I.C.E. bike aficionados like to poke fun at electric bikes like the Brammo Enertia.
“Sounds like a blender, not a bike.”
“Dontcha need a lengthy extension cord when you ride?”
“How ’bout a race . . . with my belt sander?”
But last weekend, one particularly insistent acquaintance had this little gem to share:
Electric bikes don’t make enough noise. They don’t have a soul, like my bike.”
A soul. A soul? First of all, I want to clarify: this gentleman was not speaking figuratively. I know this because I asked him, specifically, if he was being literal, or just speaking metaphorically. He knew what I meant, and assured me that he believed, in his heart of hearts (not in his brain, of course), that his bike, a particularly monstrous black and chrome-covered heavy cruiser, had a soul, as in, a certain spiritual essence that somehow transformed his bike into an animated being, capable of manifesting qualities such as loyalty, integrity, and determination.
Loyalty: “She’s always there waiting for me, just where I left her.”
Integrity: “She never lies to me.”
Determination: “If it hadn’t been for her headlight shining the way, I don’t think I would have made it home that night.”
In a world where some religions disagree about whether dogs have souls, how am I to debate this man about whether his motorcycle has a soul?
Loyalty: “Could Newton’s law have something to do with the fact that she’s where you left her?”
Integrity: “Could it be that she never lies to you because she does not have the ability to talk?”
Determination: “It was you who had the determination to make it home. She just provided the light, generated by electricity.”
It would serve no purpose, however, to debate the vagaries of souls and physics with this man. So, instead, I agreed.

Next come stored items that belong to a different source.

-- ==== Sys2Proof/Tests/Slice0.lean ====
section
/-! SUPPORT. The model's own tests. Every expected result is a line of 95_test_vectors.md, or is worked out by
hand from the rule named. The last part shows, for every statement with hypotheses, states and operands that meet
them. -/

namespace Sys2Proof.Tests

open Sys2Proof Sys2Proof.Machine

/-! ### Helpers -/

/-- One part of the state a step answers with; none if it stops. -/
def after {α : Type} (r : Result) (part : State → α) : Option α :=
  match r with
  | .next t => some (part t)
  | .fault _ => none
  | .refused _ => none

/-- Why a step is refused, if it is. -/
def refusal (r : Result) : Option Refusal :=
  match r with
  | .next _ => none
  | .fault _ => none
  | .refused e => some e

/-- An instance after `h` dequeues and `t` enqueues. -/
def ringAt (n h t : Nat) (cells : Memory) : Ring :=
  { cap := n, storage := cells, head := h % n, tail := t % n, ghostH := h, ghostT := t }

/-- The reset machine with this instance in `sync_fifo`. -/
def syncAt (r : Ring) : State :=
  { State.reset with sync := { State.reset.sync with ring := r } }

/-- The reset machine with an `async_fifo` of N = 4 that has seen `t` enqueues and `h` dequeues, with these code
words in `hs1`, `hs2`, `ts1`, `ts2`. -/
def asyncAt (h t hs1 hs2 ts1 ts2 : Nat) (cells : Memory) : State :=
  { State.reset with
    async :=
      { State.reset.async with
        ring := ringAt 4 h t cells
        headGray := gray 4 (h % 4)
        tailGray := gray 4 (t % 4)
        headPrev := gray 4 (h % 4)
        tailPrev := gray 4 (t % 4)
        hs1 := hs1
        hs2 := hs2
        ts1 := ts1
        ts2 := ts2 } }

/-- A condition flag at 1 whose request has reached both stages. -/
def pendingFlag : Crossing := { cond := true, old := false, fresh := false, f1 := true, f2 := true }

/-- A condition flag that has just risen. -/
def risenFlag : Crossing := { cond := true, old := false, fresh := true, f1 := false, f2 := false }

/-- The reset machine with these queues, transmit state and output register. -/
def uartAt (txq rxq : Ring) (st : TxState) (out : Option Byte) : State :=
  { State.reset with
    uart := { State.reset.uart with txq := txq, rxq := rxq, txState := st, outReg := out } }

/-- The same machine with another transmit flag. -/
def withTx (c : Crossing) (s : State) : State := { s with uart := { s.uart with tx := c } }

/-- The same machine with a byte in `in_reg` and another receive flag. -/
def withRx (c : Crossing) (b : Byte) (s : State) : State :=
  { s with uart := { s.uart with rx := c, inReg := b } }

/-- The same machine with these bytes seen on the receive line. -/
def onLine (bs : List Byte) (s : State) : State := { s with uart := { s.uart with wireRx := bs } }

/-- The same machine with FG at this micro-step. -/
def withFg (f : Fg) (s : State) : State := { s with uart := { s.uart with fg := f } }

/-- The same machine with another RX_OVERRUN. -/
def withOverrun (o : RxOverrun) (s : State) : State := { s with params := { s.params with rxOverrun := o } }

/-- The same machine with another FLAG_SYNC. -/
def withFlagSync (f : FlagSync) (s : State) : State := { s with params := { s.params with flagSync := f } }

/-- The indices of an instance. -/
def ends (r : Ring) : Nat × Nat := (r.head, r.tail)

/-! ### Well-formedness (R106, R107): each ill-formed term is refused -/

theorem test_wellFormed_refuses_reserved5 : Instr.wellFormed .tReserved5 = false := by decide
theorem test_wellFormed_refuses_reserved6 : Instr.wellFormed .tReserved6 = false := by decide
theorem test_wellFormed_refuses_reserved7 : Instr.wellFormed .tReserved7 = false := by decide
theorem test_wellFormed_admits_prime : Instr.wellFormed .prime = true := by decide
theorem test_fits_refuses_12_bits_on_x : Port.fits .x 0x800 = false := by decide
theorem test_fits_refuses_10_bits_on_w : Port.fits .w 0x200 = false := by decide
theorem test_fits_refuses_2_bits_on_r : Port.fits .r 2 = false := by decide
theorem test_fits_refuses_2_bits_on_a : Port.fits .a 2 = false := by decide
theorem test_fits_refuses_3_bits_on_e : Port.fits (.e .tx) 4 = false := by decide
theorem test_fits_refuses_12_bits_on_t : Port.fits .t 0x800 = false := by decide
theorem test_fits_admits_all_ones : Port.fits .x 0x7FF = true ∧ Port.fits .w 0x1FF = true := by decide
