-- ==== Sys2Proof/Machine/State.lean ====
section
/-! DEFINITION. The state of the block as plain data: every register, queue, buffer and mode the spec names, and the state
right after reset. Registers whose value is a function of other state (Tack Table entries, status views, interrupt lines)
are computed in Machine/, so that every datum has one home. -/

namespace Sys2Proof.Machine

/-- Why the block stops. -/
inductive Fault where
  /-- A requirement on the integrator was not met, and R1 leaves the block's behaviour undefined. Raised by
  BLOCK_RESET_RELEASE out of the sequence of R453. Safe: nothing is claimed of what follows. -/
  | undefinedR1
deriving DecidableEq, Repr, Inhabited

/-- Why a command has no meaning. -/
inductive Refusal where
  /-- Raised by an arm of exec whose command is not modelled yet. Safe. -/
  | notModelled (mnemonic : String)
deriving DecidableEq, Repr, Inhabited

/-- FRAME_STATUS.state (R28). -/
inductive UState where
  | running | quiescing | quiesced | resetting | fenced | gated | standby
deriving DecidableEq, Repr, Inhabited

/-- The three fault classes (R385). -/
inductive Cls3 where
  | corr | cont | fatal
deriving DecidableEq, Repr, Inhabited

/-- A window of the image (R102). -/
structure Window where
  base : Nat := 0
  size : Nat := 0
  mode : Nat := 0
  sector : Nat := 0
  chanBase : Nat := 0
deriving DecidableEq, Repr, Inhabited

/-- A class of the CLASSES section (R121). -/
structure ClsCfg where
  rdShare : Nat := 0
  wrShare : Nat := 0
  poolShare : Nat := 0
  rdCeil : Nat := 0
  wrCeil : Nat := 0
  poolCeil : Nat := 0
  burst : Nat := 0
deriving DecidableEq, Repr, Inhabited

/-- POLICY (R57). -/
structure Policy where
  refi : Nat := 0
  warm : Nat := 0
  hot : Nat := 0
  critical : Nat := 0
  emergency : Nat := 0
  scrubH : Nat := 0
  profEn : Bool := false
  profAgeD : Nat := 0
  pdIdle : Nat := 0
  gateUs : Nat := 0
  drainUs : Nat := 0
  rhThresh : Nat := 0
  rhPenUs : Nat := 0
  calRecS : Nat := 0
deriving DecidableEq, Repr, Inhabited

/-- TELEMETRY (R57). -/
structure Tel where
  ringBase : Nat := 0
  ringMib : Nat := 0
  periodUs : Nat := 0
  secMode : Nat := 0
  enable : Bool := false
deriving DecidableEq, Repr, Inhabited

/-- A patch of AWL_PATCH (R370). -/
structure Patch where
  routine : Nat := 0
  code : List Word := []
deriving DecidableEq, Repr, Inhabited

/-- The running configuration image (R55-R57). -/
structure Image where
  imgSeq : Word := 0
  supplier : Nat := 0
  part : Nat := 0
  initUs : Nat := 0
  timing : List (Nat × Nat) := []
  ports : List Nat := []
  windows : List Window := []
  classes : List ClsCfg := []
  policy : Policy := {}
  ctxBase : Nat := 0
  hdrBase : Nat := 0
  granLo : Nat := 0
  granHi : Nat := 0
  reserves : List Nat := []
  patches : List Patch := []
  tel : Option Tel := none
  priv : BitVec 7 := 0x7F
  /-- Qx, Qy, r, s of SIGNATURE, when there is one -/
  sig : Option (Nat × Nat × Nat × Nat) := none
  /-- the digest of R59, as a number -/
  digest : Nat := 0
deriving DecidableEq, Repr, Inhabited
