/-- The 8 words of an entry (R249). -/
def State.logWords (s : State) (r : LogRec) : List Word :=
  let t := s.mgmt.elapsed.toNat
  let l := s.lchOf r.phys
  [s.mgmt.elogNext, BitVec.ofNat 32 t, BitVec.ofNat 32 (t / 2 ^ 32),
   fields [(r.kind, 0), (r.source, 4), (r.phys, 8), (r.hide, 16), (r.bank, 19), (min r.blocks 255, 24)],
   fields [(r.row, 0), (r.col, 14), (r.most, 18), (r.req, 20)],
   BitVec.ofNat 32 (r.off / 64),
   fields ((List.range 3).flatMap fun i =>
     match r.syms[i]? with
     | some y => [(y, 8 * i), (1, 8 * i + 7)]
     | none => []),
   fields [(min r.count 0xFFFF, 0), (l.getD 0, 16), (b2n l.isSome, 23)]]

/-- Offer an entry to the log: admitted while fewer than 960 (kind CE) or 1,024 are held, else counted lost (R248). -/
def State.log (s : State) (r : LogRec) : State :=
  let m := s.mgmt
  if m.elog.length < (if r.kind = 1 then 960 else 1024) then
    let s' := { s with mgmt := { m with
      elog := m.elog ++ [s.logWords r], elogNext := seqNext m.elogNext,
      elogEv := m.elogEv ||| (if r.kind = 2 then 5 else 1) } }
    s'.count .mgmt 0x02
  else if r.kind = 1 then
    { s with mgmt := { m with lostCe := if m.lostCe = 0xFFFF then m.lostCe else m.lostCe + 1, elogEv := m.elogEv ||| 2 } }
  else
    { s with mgmt := { m with
      lostOther := if m.lostOther = 0xFFFF then m.lostOther else m.lostOther + 1, elogEv := m.elogEv ||| 2 } }

/-! ### The Tack Table (R35-R44) -/

/-- Channel of a channel-level unit. -/
def chanOfUnit : UnitId → Option Nat
  | .channel p | .ctl p | .link p | .awl p | .currier p => some p
  | _ => none

/-- The spare substitutes (R40). -/
def State.substituting (s : State) (x : Nat) : Bool := (s.sec x).sp == .substituting

/-- A unit beneath u is fenced. -/
def State.anyFencedBelow (s : State) (u : UnitId) : Bool :=
  if u = .array then s.frames.any (·.fenced) else u.subtree.tail.any fun v => s.isFenced v

/-- Condition word of a unit (R40). A spare that is fenced before it has substituted shows fenced and not standby (log 29). -/
def State.cond (s : State) (u : UnitId) : Word :=
  let f := s.isFenced u
  let ch := chanOfUnit u
  let isSp := match ch with | some p => posOf p == 16 | none => false
  let sub := isSp && s.substituting (secOf (ch.getD 0))
  let standby := isSp && !sub && !f
  let hole := match u with
    | .channel p => posOf p < 16 && (s.sec (secOf p)).hole.getLsbD (posOf p)
    | _ => false
  let frozen := match u with | .ctl p => (s.ctl p).frozen | _ => false
  let carried := match u with | .awl p => (s.awl p).carriedBy.isSome | _ => false
  fields [(b2n (!f && !standby), 0), (b2n f, 1), (b2n standby, 2), (b2n (sub && !f), 3), (b2n hole, 4), (b2n frozen, 5),
    (b2n ((!f && u.isGroup && s.anyFencedBelow u) || carried), 6)]

/-- MiB a channel serves. -/
def State.mibServed (s : State) (p : Nat) : Nat := if (s.lchOf p).isSome then 192 * s.hides else 0
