/-- Requests with a slot in pool x are answered ABORTED, and the slots are gone (R402). -/
def State.ledgerPool (s : State) (x : Nat) : State :=
  let mine := fun (l : List Slot) => l.any fun k => k.sec == x
  let waiting := (s.ctls.flatMap fun c => c.inWr ++ c.ordWait ++ c.ordRun) ++ s.nets.flatMap fun (b : Net) => b.msgs
  let ops := s.ctls.flatMap fun c => (c.comb.flatMap fun e => (e.pend.filter fun o => mine o.slots).map fun o => (o.port, o.uid)) ++
    (c.groups.flatMap fun g => (g.waiting.filter fun w => mine w.slots).map fun w => (w.port, w.uid))
  let hit := ((waiting.filter fun w => mine w.slots).map fun w => (w.port, w.uid)) ++ ops
  let s := s.endWhere (fun n r => mine r.slots || hit.contains (n, r.uid)) cABORTED
  let drop := fun (l : List Slot) => l.filter fun k => k.sec != x
  let work := fun (w : Work) => { w with slots := drop w.slots }
  let entry := fun (e : Entry) => { e with slots := drop e.slots }
  { s with
    ports := s.ports.map fun q => { q with tags := q.tags.map fun r => { r with slots := drop r.slots } }
    ctls := s.ctls.map fun c => { c with
      inRd := c.inRd.map work, inWr := c.inWr.map work, ordWait := c.ordWait.map work, ordRun := c.ordRun.map work
      rdQ := c.rdQ.map entry, wrQ := c.wrQ.map entry, flight := c.flight.map entry
      comb := c.comb.map fun e => { e with slots := drop e.slots, pend := e.pend.map fun o => { o with slots := drop o.slots } }
      groups := c.groups.map fun g => { g with waiting := g.waiting.map fun w => { w with slots := drop w.slots } }
      fills := c.fills.map fun f => { f with slot := f.slot.filter fun k => k.sec != x } }
    nets := s.nets.map fun b => { b with msgs := b.msgs.map work } }

/-- Messages of sector x are answered ABORTED (R402). -/
def State.ledgerNet (s : State) (x : Nat) : State :=
  let l := (s.net x).msgs
  let s := s.onNet x fun b => { b with msgs := [] }
  l.foldl (fun s w => (s.freeSlots w.slots).finishHome w.port w.uid cABORTED) s

/-- The ledger's work for a leaf, then its state goes (R398 steps 1 to 3). -/
def State.resetLeaf (s : State) (u : UnitId) : State :=
  match u with
  | .ctl p => ((s.ledgerCtl p).enterSelf p).clearLeaf u false
  | .link p => (s.enterSelf p).clearLeaf u false
  | .awl p => (s.clearLeaf u false).dropAwl p
  | .currier p =>
    let s := match s.lchOf p with
      | some l => s.abortShare l
      | none => s
    -- a bank retirement under way ends ABORTED (R252)
    let s := if (s.ctl p).bankCopy.isSome then (s.onCtl p fun c => { c with bankCopy := none }).retEnd p cABORTED else s
    s.clearLeaf u false
  | .pool x => (s.ledgerPool x).clearLeaf u false
  | .network x => (s.ledgerNet x).clearLeaf u false
  | .harness x => (s.loseEngine x).clearLeaf u false
  | .movers x => (s.stopMovers x).clearLeaf u false
  -- the telemetry and the RW registers of a sector frame (R436, R437, R398)
  | .sector x => s.onSec x fun e => { e with irqEn := false, ctrlPos := 0, histKind := 0, histSat := 0, bins := [], slots := [], slotSh := [] }
  | _ => s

“You’re right, your bike has a soul. And yes, mine does not.”
He nodded, satisfied that he has made his point. But I’m not finished.
“Your bike is a living creature. And it feasts on the blood and remains of dead dinosaurs.” A puzzled look came across his face. “Well dead dinosaurs and other organic materials… heated and compressed over the millenia. Extracted from the Earth. Refined and transported to your local gas station. Fed to your bike’s gaping maw of a gas tank. At which point it consumes it hungrily.”

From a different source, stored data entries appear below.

-- ==== Sys2Proof/Machine/Loader.lean ====
section
/-! DEFINITION. Reset and start-up: the loader's phases from CLOCK to RUNNING, FAILED or END, and the records applied on the way
(R45-R51, R53, R58-R60, R63, R66, R109, R188, R189, R198, R202, R256, R257, R445, R453, R454). -/

namespace Sys2Proof.Machine

/-- Change the start-up registers. -/
def State.onBoot (s : State) (f : Boot → Boot) : State := { s with boot := f s.boot }

/-- The block is out of reset and in a phase of start-up. -/
def State.inPhase (s : State) (ph : BitVec 4) : Bool := !s.boot.rstLow && s.boot.phase == ph

/-- A command that ends a phase: nothing happens in any other phase (log 2). -/
def onPhase (ph : BitVec 4) (s : State) (f : State → State) : Out := if s.inPhase ph then .next (f s) else .next s

/-- The phase changes; the time spent in the one that ends is added to its duration (R71). -/
def State.toPhase (s : State) (ph : BitVec 4) : State :=
  s.onBoot fun b => { b with
    phase := ph, phaseAt := s.mgmt.elapsed
    phaseUs := upd b.phaseUs b.phase.toNat fun w => w + (s.mgmt.elapsed - b.phaseAt).setWidth 32 }

/-- Start-up ends in FAILED; record writes still queued are dropped (R51, log 19). -/
def State.bootFail (s : State) (result : Byte) : State :=
  ((s.toPhase 0xB).onBoot fun b => { b with result := result }).onFlash fun f => { f with calQ := false, retQ := 0 }

/-! ### Block reset (R45, R51, R453, R454) -/

/-- BLOCK_RESET_ASSERT: every unit resets; the flash, the netlist, the commands waiting and the model's own counters stay. -/
def execBlockResetAssert (s : State) : Out :=
  let s := s.jobOpen
  .next { State.reset with
    pending := s.pending, free := s.free, uid := s.uid, hides := s.hides, build := s.build, dieSlope := s.dieSlope, dieIcpt := s.dieIcpt
    expSig := s.expSig, flash := { cells := s.flash.cells }, tap := s.tap.reset, boot := { rstLow := true } }

/-- BLOCK_RESET_RELEASE: start-up enters CLOCK with the elapsed counter at zero; out of the sequence of R453 the behaviour is
undefined (R1). -/
def execBlockResetRelease (sequenced : Bool) (s : State) : Out :=
  if !s.boot.rstLow then .next s
  else if sequenced then .next (s.onBoot fun b => { b with rstLow := false })
  else .fault .undefinedR1

/-- CLOCK_END (R51, R66, R445). -/
def execClockEnd (lcState : BitVec 3) (key : BitVec 256) (flSlow awlLowv : Bool) (s : State) : Out :=
  onPhase 0 s fun s =>
    let ok := within lcState.toNat 1 5
    let s := s.onBoot fun b => { b with lcState := lcState, lcKey := key, lcInvalid := !ok, flSlow := flSlow, awlLowv := awlLowv }
    if ok && lcState != 5 then s.toPhase 1
    else (s.toPhase 0xC).onBoot fun b => { b with result := rsEND }

/-- LC_INPUT_CHANGE (R66). -/
def execLcInputChange (s : State) : Out :=
  if s.boot.rstLow || s.boot.phase = 0 then .next s else .next (s.onBoot fun b => { b with lcChanged := true })

/-- STRAP_CHANGE (R445). -/
def execStrapChange (s : State) : Out :=
  if s.boot.rstLow || s.boot.phase = 0 then .next s else .next (s.onBoot fun b => { b with strapChanged := true })

/-! ### DISCOVER, LOAD, VERIFY (R52, R53, R58-R60) -/

/-- Density in bits of DWORD 2 (JESD216, PRESUMED, log 17). -/
def sfdpBits (d : Word) : Nat := if d.getLsbD 31 then 2 ^ (d.toNat % 2 ^ 31 % 64) else d.toNat + 1

/-- DISCOVER_END. -/
def execDiscoverEnd (sfdp : Option Sfdp) (s : State) : Out :=
  onPhase 1 s fun s =>
    match sfdp with
    | none => s.bootFail rsNOFLASH
    | some x =>
      let dw := fun (n : Nat) => x.dwords.getD (n - 1) 0
      let d1 := (dw 1).toNat
      if x.major = 1 && bits d1 0 2 == 1 && bits d1 17 2 != 3 && bitN d1 21 && 2 ^ 26 ≤ sfdpBits (dw 2) then
        (s.toPhase 2).onBoot fun b => { b with
          onFallback := false, flAddr4 := bits d1 17 2 == 2, flErase := BitVec.ofNat 8 (d1 / 256), flBytes := sfdpBits (dw 2) / 8
          flQuad := (dw 3).setWidth 16, flQe := BitVec.ofNat 3 (bits (dw 15).toNat 20 3), flPage := 2 ^ bits (dw 11).toNat 4 4 }
      else s.bootFail rsUNSUP

/-- A check has failed: the fallback is tried once, unless it is erased (R51, R60). -/
def State.imageFail (s : State) (result : Byte) : State :=
  if s.boot.onFallback || word32 (flashRead s.flash.cells 0x200000 4) 0 = 0xFFFFFFFF then s.bootFail result
  else (s.toPhase 2).onBoot fun b => { b with prim := result, onFallback := true }

/-- The image is accepted (R51, R60): the loader goes on to SLOTS. -/
def State.imageOk (s : State) (i : Image) : State :=
  let fb := s.boot.onFallback
  let s := { (s.toPhase 4).onBoot fun b => { b with fallback := fb, imgSeq := i.imgSeq, cand := none } with image := some i }
  if fb then s.report .loader 0 else s

/-- LOAD_END: checks 1 to 7 on the image in the selected region (R58). -/
def execLoadEnd (s : State) : Out :=
  onPhase 2 s fun s =>
    let base := if s.boot.onFallback then 0x200000 else 0
    match headerLen (flashRead s.flash.cells base 64) with
    | none => s.imageFail rsHEADER
    | some len =>
      match checkImage (flashRead s.flash.cells base len) len s.hides s.build.toNat (s.boot.lcKey != 0) with
      | .fail r => s.imageFail r
      | .over res sum =>
        (s.onBoot fun b => { b with admitRes := BitVec.ofNat 2 res, admitSum := BitVec.ofNat 14 sum, admitFail := true }).imageFail rsOVER
      | .pass i =>
        if s.boot.lcKey = 0 then s.imageOk i else (s.toPhase 3).onBoot fun b => { b with cand := some i }

/-- VERIFY_END: checks 8 and 9 (R58, R59). -/
def execVerifyEnd (s : State) : Out :=
  onPhase 3 s fun s =>
    match s.boot.cand with
    | none => s
    | some i =>
      match i.sig with
      | none => s
      | some (qx, qy, r, t) =>
        if sha256 ((leBytes qx 32).reverse ++ (leBytes qy 32).reverse) != s.boot.lcKey.toNat then s.imageFail rsKEY
        else if !ecdsaOk qx qy r t i.digest then s.imageFail rsSIG
        else (s.imageOk i).onBoot fun b => { b with signed := true }

/-! ### The retirement record's entries (R109, R198, R256, R257) -/

/-- A spare entry (R109): sector, position served, spare lost, fenced and hole. -/
structure SpareRec where
  sector : Nat
  serves : Option Nat
  lost : Bool
  fenced : Nat
  hole : Nat
deriving DecidableEq, Repr, Inhabited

He shook his head. “That’s not right.” But he had nothing else to say beyond that.
“So your bike is kind of like a vampire, sucking the blood of dead … no … wait. Vampires need living beings. A zombie. Your bike is like a zombie because it can thrive on dead, decayed flesh. Except that can’t be right, either, because, and I know you’ll agree with me on this, no matter your religious persuasion: zombies do not have souls. They are the un-dead. Their souls have departed and their bodies are left, re-animated by some weird super-flu or extra-terrestrial source, depending on which movie we’re talking about.
“But your bike clearly has a soul, in spite of the fact that it can feast only on the refined remains of long-since-dead living things. I suppose for all intents and purposes, your bike is more like the car in the Stephen King story, ‘Christine,’ than either a zombie or a vampire. Say what you will about that car, it had a soul and it would not be ignored.”
By this time, my new friend was mounting his steed — I mean, his mare; starting her up, and revving the engine, the thumping heart of the beast. The sound, which shook the ground beneath us, was part of the problem that vehicles like mine were trying to solve–it took petroleum to produce that sound, and he wasn’t even moving forward yet.
“I’ll always prefer a bike that runs on gas, pal. I get decent gas mileage with this thing so I’m not gonna change. You can keep your electric mixmaster… I won’t be caught dead riding something like that.” And with that, he roared down the street, rattling the windows around me. Maybe I need to change my approach. I’m not winning the hearts and minds of my fellow riders, that’s for sure.
After he left, however, a guy in his late teens came over and asked me about my bike. “So, you just plug it into the wall?”
He smiled. “That’s cool. I gotta get one of those.”